-- ==== Sys2Proof/Machine/System.lean ====
section
/-! DEFINITION.
System registers: MFS and MTS for every register of R98, bias requests, and the right to reach each (R97, R98, R102, R152,
R153, R158, R291, R326, R366).
-/

namespace Sys2Proof.Machine

/-! ## Which registers a unit has, and who may reach them -/

/-- A unit lacks dslot and biascmd unless it is a compute thread; a control thread lacks phase too (R158). -/
def unitHas (t r : Nat) : Bool :=
  if isCompute t then true
  else if isControl t then r != 6 && r != 14 && r != 15
  else r != 6 && r != 14

/-- Rights to read (R98). -/
def Thread.mayRead (t : Thread) (r : Nat) : Bool :=
  if r = 8 ∨ r = 9 ∨ r = 10 then t.trapm
  else if r = 24 then t.dbg
  else true

/-- Rights to write a register other than a window (R97, R98). -/
def Thread.mayWrite (t : Thread) (r : Nat) : Bool :=
  if r = 0 ∨ r = 11 then t.supv
  else if r = 9 then t.trapm
  else if r = 24 then t.dbg
  else true

/-- Rights to write a window (R102): any value in trap mode or for a supervisor, otherwise an invalid or narrower one. -/
def Thread.mayWindow (t : Thread) (i : BitVec 3) (x : BitVec 128) : Bool :=
  t.trapm || t.supv || !Win.valid x || Win.narrows (t.window_ i) x

/-! ## Values -/

/-- dslot (R104). -/
def Thread.dslot (t : Thread) : Word :=
  (t.dep.getD 0 0).setWidth 64 ||| (t.dep.getD 1 0).setWidth 64 <<< 4 ||| (t.dep.getD 2 0).setWidth 64 <<< 8
    ||| (t.dep.getD 3 0).setWidth 64 <<< 12

/-- thrstat (R366). -/
def State.thrstat (s : State) (t : Nat) : Word :=
  let point := if isCompute t then (s.tile (tileOf t)).point else 0
  let level := if isVent t then 0 else (s.cluster (clusterOf t)).power.level
  (s.thread t).sticky.setWidth 64 ||| BitVec.ofNat 64 (point % 8 * 2 ^ 8 + level % 8 * 2 ^ 16)

/-- The phase counter of the thread's launch on the thread's die (R181). -/
def State.phaseOf (s : State) (t : Nat) : Word :=
  match s.launch (s.thread t).epoch with
  | some l => (Tab.get 0 s.phases (dieOf t * 16 + l.slot)).setWidth 64
  | none => 0

/-- The value of a system register other than a window (R98). -/
def State.sysReg (s : State) (t r : Nat) : Word :=
  let x := s.thread t
  match r with
  | 0 => statWord t x
  | 1 => x.fpctl
  | 2 => s.thrstat t
  | 3 => BitVec.ofNat 64 (s.package % 2 ^ 20 * 2 ^ 24 + t % 2 ^ 24)
  | 4 => BitVec.ofNat 64 (s.core (coreOf t)).cycle
  | 5 => BitVec.ofNat 64 s.gtime
  | 6 => x.dslot
  | 8 => x.tcause
  | 9 => x.epc
  | 10 => x.tval
  | 11 => x.tvec
  | 12 => x.rcto.setWidth 64
  | 13 => x.rcretry.setWidth 64
  | 15 => s.phaseOf t
  | 24 => x.dbgdrop.setWidth 64
  | _ => 0

/-- The window a register number names. -/
def windowNumber (r : BitVec 7) : BitVec 3 := r.setWidth 3

def isWindow (r : BitVec 7) : Bool := decide (16 ≤ r.toNat ∧ r.toNat < 24)

/-- MFS (R152). -/
def execMfs (d : BitVec 4) (r : BitVec 7) (s : State) : Host.Outcome State Fault Refusal :=
  run (issue .scalar (if isWindow r then [d, d + 1] else [d])
    (priv := do
      require (unitHas (← self) r.toNat) .illegal
      if isWindow r && d.getLsbD 0 then trap .illegal
      require ((← me).mayRead r.toNat) .priv) do
    let s ← get
    if isWindow r then
      let w := (s.thread s.cur).window_ (windowNumber r)
      wr d (w.extractLsb' 0 64)
      wr (d + 1) (w.extractLsb' 64 64)
    else wr d (s.sysReg s.cur r.toNat)
    advance) s

/-! ## Bias requests (R326) -/

/-- The home's check of a page: first tier, BIASMGD, SC, nothing tentative, armed or sealed in it. -/
def State.biasOk (s : State) (leaf : Word) (k : Nat) : Bool :=
  let p := k / 4096 * 4096
  areaOf k == .firstTier && packageOf k == s.package && Leaf.biasmgd leaf && Leaf.cls leaf == 2
    && (s.cellsAt p 4096).isEmpty && !s.isArmed p 4096 && (s.sealsAt p 4096).isEmpty

/-- A request that has reached its home: the flip joins those of its page, in order of arrival. -/
def State.askFlip (s : State) (page : Nat) (toHost : Bool) : State :=
  let s := { s with fresh := s.fresh + 1, host := { s.host with flips := s.host.flips ++ [(⟨s.fresh, page, toHost, 0⟩ : Flip)] } }
  s.post [if toHost then .biasFlipToHost page else .biasFlipToDevice page]

/-- A request looked at: it fails, waits for its page, or goes to its home; where it has waited for its page already, a backing
store that cannot supply it fails it (R314). -/
def State.checkBias (s : State) (t : Nat) (b : BiasReq) : BiasReq × State :=
  let x := s.thread t
  let (waited, b) := (b.page, { b with page := none })
  match s.reach x.win t x.epoch b.ea 1 [.w] waited with
  | (.cause _ _, s) => ({ b with outcome := some false }, s)
  | (.page leafAt page, s) => ({ b with page := some leafAt }, s.askPage t x.epoch leafAt page)
  | (.ok (.mem leaf k _), s) =>
    if s.biasOk leaf k then ({ b with key := some s.fresh }, s.askFlip (k / 4096) b.toHost)
    else ({ b with outcome := some false }, s)
  | (.ok _, s) => ({ b with outcome := some false }, s)

/-- MTS biascmd (R326). -/
def biasCommand (x : Word) : Op Unit := do
  let t ← me
  let open_ := t.bias.filter fun b => b.outcome.isNone
  if 8 ≤ open_.length || (x >>> 1).toNat % 2 ^ 11 ≠ 0 then trap .bias x
  let s ← get
  let (b, s) := s.checkBias s.cur ⟨x >>> 12 <<< 12, x.getLsbD 0, none, none, none⟩
  set s
  modMe fun t => { t with bias := t.bias ++ [b] }

/-! ## MTS -/

/-- A thread with a system register other than a window written: only writable fields change (R7, R97, R98, R153, R291). -/
def Thread.putSys (t : Thread) (r : Nat) (x : Word) : Thread :=
  match r with
  | 0 => { t with trapm := x.getLsbD 0 }
  | 1 => { t with fpctl := x &&& fpctlMask }
  | 2 => { t with sticky := t.sticky &&& ~~~(x.setWidth 4) }
  | 9 => { t with epc := x &&& ~~~1 }
  | 11 => { t with tvec := x &&& ~~~1 }
  | 12 => { t with rcto := x.setWidth 32 }
  | 13 => { t with rcretry := x.setWidth 4 }
  | 24 => { t with dbgdrop := x.setWidth 16 }
  | _ => t

/-- MTS (R97, R102, R152). -/
def execMts (a : BitVec 4) (r : BitVec 7) (s : State) : Host.Outcome State Fault Refusal :=
  run (issue .scalar (if isWindow r then [a, a + 1] else [a])
    (priv := do
      require (unitHas (← self) r.toNat) .illegal
      if isWindow r && a.getLsbD 0 then trap .illegal
      let t ← me
      if isWindow r then
        if !t.marked a && !t.marked (a + 1) then
          require (t.mayWindow (windowNumber r) ((t.reg (a + 1)).val ++ (t.reg a).val)) .priv
      else require (t.mayWrite r.toNat) .priv) do
    let t ← me
    if isWindow r then
      let x : BitVec 128 := (t.reg (a + 1)).val ++ (t.reg a).val
      require (Win.wellFormed x) .window (t.reg a).val
      modMe fun t => t.setWindow (windowNumber r) x
    else if r.toNat = 14 then biasCommand (t.reg a).val
    else modMe fun t => t.putSys r.toNat (t.reg a).val
    advance) s

end Sys2Proof.Machine
end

--------------------------------------------------

■ REQUIRED ACTION
Which of the lines above contain "Refusal"? Return them all.

■ RESULT FOR THIS EXERCISE
def execMfs (d : BitVec 4) (r : BitVec 7) (s : State) : Host.Outcome State Fault Refusal :=
def execMts (a : BitVec 4) (r : BitVec 7) (s : State) : Host.Outcome State Fault Refusal :=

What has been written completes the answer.